#### [EXERCISE MATERIAL]
__________________________________________________
/-- The handler of a trap on a tile (R425): UPV.OVH for the overlay trap, TRV for every other. -/
def handlerOf (s : State) (cause : Nat) : Word :=
  if cause = 3 then BitVec.ofNat 64 (fld s.me.blk.lr.upv 52 32) else s.me.blk.lr.trv.setWidth 64

/-- The context in hand has taken the fatal path (R428): EPC, TRA and TRC.CAU are written, NEST and ASY stand, and it stops. -/
structure Stopped (s : State) (cause : Nat) (tra : Word) (t : State) : Prop where
  run : (here s t).run = .stopped true
  place : (here s t).epc = s.cx.pc ∧ (here s t).pc = s.cx.pc ∧ (here s t).tra = tra
  trc : fld (here s t).trc 7 0 = cause ∧ fld (here s t).trc 15 8 = fld s.cx.trc 15 8
  regs : ∀ r, (here s t).rg r = s.cx.rg r
  cores : ∀ k, k ≠ s.cur → t.tile k = s.tile k
  others : (mine s t).pool = s.me.pool ∧ ∀ c, c % 8 ≠ s.me.blk.hold % 8 → (mine s t).ctx c = s.me.ctx c

/-- What a fetch that gives no unit comes to, in every state (R96, R154, R425, R428). -/
structure FetchFailed (s : State) (cause : Nat) (tra : Word) (t : State) : Prop where
  enters : s.cur < 30720 → s.cx.nest = false → handlerOf s cause ≠ 0 → Trapped s cause tra (handlerOf s cause) t
  fatal : s.cur < 30720 → s.cx.nest = true ∨ handlerOf s cause = 0 → Stopped s cause tra t
  supervisor : 30720 ≤ s.cur → s.cx.svec ≠ 0 → OnlyContext s t ∧ here s t = { s.cx with
    sepc := s.cx.pc, sec := BitVec.ofNat 64 cause, sst := setFld s.cx.sst 0 0 s.cx.supervisor.toNat, supervisor := true, pc := s.cx.svec, run := .ready }
  none : 30720 ≤ s.cur → s.cx.svec = 0 → Stopped s cause tra t

/-- A tile, with no trap open in the context in hand, and a handler in TRV. -/
def CanTrap (s : State) : Prop :=
  s.cur < 30720 ∧ s.cx.nest = false ∧ s.me.blk.lr.trv ≠ 0

/-! ### Shapes of page 1 (R176, R183) -/

/-- A unit of page 1 completes with a vector register whose elements of the unit's type are `f`'s where the element is enabled, and
the old ones elsewhere (R176: an element is enabled by the predicate bit of its lane, and with none enabled nothing happens). -/
def Elementwise (i : VUnit → Instr) (gs vs : VUnit → List RegNo) (f : State → VUnit → Nat → Nat) : Prop :=
  ∀ (s : State) (u : VUnit), LanesFree s (gs u) (vs u) →
    ∃ x : Vec, Completes (i u) s (VectorWhere s u u.a (∃ k, k < 1024 / widthOf u.ety ∧ s.lane u (k * widthOf u.ety / 32) = true) x) ∧
    ∀ k, k < 1024 / widthOf u.ety → vecEl (widthOf u.ety) x k =
      if s.lane u (k * widthOf u.ety / 32) then f s u k % 2 ^ widthOf u.ety else vecEl (widthOf u.ety) (s.v u.a) k

/-- Element k of v(r), of the unit's type. -/
def el (s : State) (u : VUnit) (r : RegNo) (k : Nat) : Nat := vecEl (widthOf u.ety) (s.v r) k

/-- Two v operands of pattern A2 (R183): element k of x and of y. -/
def elX (s : State) (u : VUnit) (k : Nat) : Nat := el s u (if u.xr then u.b else u.a) k
def elY (s : State) (u : VUnit) (k : Nat) : Nat := el s u (if u.xr then u.c else u.b) k
/-- The v operand of pattern A2I. -/
def elXi (s : State) (u : VUnit) (k : Nat) : Nat := el s u (if u.xr then u.c else u.a) k

def vregs2 (u : VUnit) : List RegNo := if u.xr then [u.a, u.b, u.c] else [u.a, u.b]
def vregs2i (u : VUnit) : List RegNo := if u.xr then [u.a, u.c] else [u.a]

/-- A binary element-wise unit (R183). -/
def Lanes2 (i : VUnit → Instr) (f : Nat → Nat → Nat → Nat → Nat) : Prop :=
  Elementwise i (fun _ => []) vregs2 (fun s u k => f u.ety u.rnd (elX s u k) (elY s u k))
/-- A unary element-wise unit (R181, R185). -/
def Lanes1 (i : VUnit → Instr) (f : Nat → Nat → Nat → Nat) : Prop :=
  Elementwise i (fun _ => []) (fun u => [u.a, u.b]) (fun s u k => f u.ety u.rnd (el s u u.b k))
/-- A three-operand element-wise unit (R184). -/
def Lanes3 (i : VUnit → Instr) (f : Nat → Nat → Nat → Nat → Nat → Nat) : Prop :=
  Elementwise i (fun _ => []) (fun u => [u.a, u.b, u.c]) (fun s u k => f u.ety u.rnd (el s u u.a k) (el s u u.b k) (el s u u.c k))

/-- The mask M of R198: lane j's predicate bit, inverted by the negate flag. -/
def maskBit (s : State) (u : VUnit) (j : Nat) : Bool := (s.cx.rp u.pred).getLsbD j ^^ u.neg

/-- A unit whose result is a predicate register: bit j is `f j` where M holds, the old bit elsewhere (R190, R198). -/
def Mask (i : VUnit → Instr) (gs vs : VUnit → List RegNo) (f : State → VUnit → Nat → Bool) : Prop :=
  ∀ (s : State) (u : VUnit), LanesFree s (gs u) (vs u) → ∃ m : BitVec 32, Completes (i u) s (PredResult s u (u.a.setWidth 3) m) ∧
    ∀ j, j < 32 → m.getLsbD j = if maskBit s u j then f s u j else (s.p u.a).getLsbD j

/-- The relation of a vector compare on lane j (R190): it holds for every element of the lane. -/
def laneHolds (rel : Nat) (s : State) (u : VUnit) (j : Nat) : Bool :=
  (List.range (32 / widthOf u.ety)).all fun k =>
    elRel u.ety rel (el s u u.b (j * (32 / widthOf u.ety) + k)) (el s u u.c (j * (32 / widthOf u.ety) + k))

/-- The predicate operands of pattern A2 (R198). -/
def bitX (s : State) (u : VUnit) (j : Nat) : Bool := (s.p (if u.xr then u.b else u.a)).getLsbD j
def bitY (s : State) (u : VUnit) (j : Nat) : Bool := (s.p (if u.xr then u.c else u.b)).getLsbD j

/-- A unit whose result is a general register, with a predicate per lane. -/
def LanesToScalar (i : VUnit → Instr) (gs vs : VUnit → List RegNo) (f : State → VUnit → Word) : Prop :=
  ∀ (s : State) (u : VUnit), LanesFree s (gs u) (vs u) → Completes (i u) s (ScalarResult s u u.a (f s u))

/-- The elements of v(b), a disabled one replaced by an identity (R194). -/
def enabledEls (s : State) (u : VUnit) (id : Nat) : List Nat :=
  (List.range (1024 / widthOf u.ety)).map fun k => if s.lane u (k * widthOf u.ety / 32) then el s u u.b k else id

/-- A unit's result is one vector register and a change `f` of its context. -/
def VectorAnd (s : State) (u : VUnit) (d : RegNo) (v : Vec) (f : Ctx → Ctx) (t : State) : Prop :=
  StoreResult s u [(ctxArea s.me.blk.hold + 128 * d.toNat, vecBytes v)] f t ∧ (mine s t).rv s.me.blk.hold d = v

/-- A range of the own pool that an access of `n` bytes may reach (R230, R263, R279): at or above XB, below the partition areas,
under no lock that stops it. -/
structure OwnOk (s : State) (a n : Nat) (write : Bool) : Prop where
  low : s.me.blk.lr.xb.toNat ≤ a
  high : a + n ≤ s.me.abase
  locks : s.me.lockHit write a n = false

/-- No outstanding acquire holds the context's accesses (R256). -/
def NotHeld (s : State) : Prop := s.cx.acquires 0 = []

/-- A release at a scope need not wait (R283): below scope 2, or every earlier access has been performed. -/
def RelFree (s : State) (rel : Option Nat) : Prop :=
  ∀ k, rel = some k → 2 ≤ k → s.performed s.cur s.me.blk.hold s.nextId k = true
__________________________________________________
#### [REQUIRED ACTION]
Exact copies of the lines from the start of the data up to the line holding "def CanTrap (s", both included, are all that is needed.

#### [REPLY]
/-- The handler of a trap on a tile (R425): UPV.OVH for the overlay trap, TRV for every other. -/
def handlerOf (s : State) (cause : Nat) : Word :=
  if cause = 3 then BitVec.ofNat 64 (fld s.me.blk.lr.upv 52 32) else s.me.blk.lr.trv.setWidth 64

/-- The context in hand has taken the fatal path (R428): EPC, TRA and TRC.CAU are written, NEST and ASY stand, and it stops. -/
structure Stopped (s : State) (cause : Nat) (tra : Word) (t : State) : Prop where
  run : (here s t).run = .stopped true
  place : (here s t).epc = s.cx.pc ∧ (here s t).pc = s.cx.pc ∧ (here s t).tra = tra
  trc : fld (here s t).trc 7 0 = cause ∧ fld (here s t).trc 15 8 = fld s.cx.trc 15 8
  regs : ∀ r, (here s t).rg r = s.cx.rg r
  cores : ∀ k, k ≠ s.cur → t.tile k = s.tile k
  others : (mine s t).pool = s.me.pool ∧ ∀ c, c % 8 ≠ s.me.blk.hold % 8 → (mine s t).ctx c = s.me.ctx c

/-- What a fetch that gives no unit comes to, in every state (R96, R154, R425, R428). -/
structure FetchFailed (s : State) (cause : Nat) (tra : Word) (t : State) : Prop where
  enters : s.cur < 30720 → s.cx.nest = false → handlerOf s cause ≠ 0 → Trapped s cause tra (handlerOf s cause) t
  fatal : s.cur < 30720 → s.cx.nest = true ∨ handlerOf s cause = 0 → Stopped s cause tra t
  supervisor : 30720 ≤ s.cur → s.cx.svec ≠ 0 → OnlyContext s t ∧ here s t = { s.cx with
    sepc := s.cx.pc, sec := BitVec.ofNat 64 cause, sst := setFld s.cx.sst 0 0 s.cx.supervisor.toNat, supervisor := true, pc := s.cx.svec, run := .ready }
  none : 30720 ≤ s.cur → s.cx.svec = 0 → Stopped s cause tra t

/-- A tile, with no trap open in the context in hand, and a handler in TRV. -/
def CanTrap (s : State) : Prop :=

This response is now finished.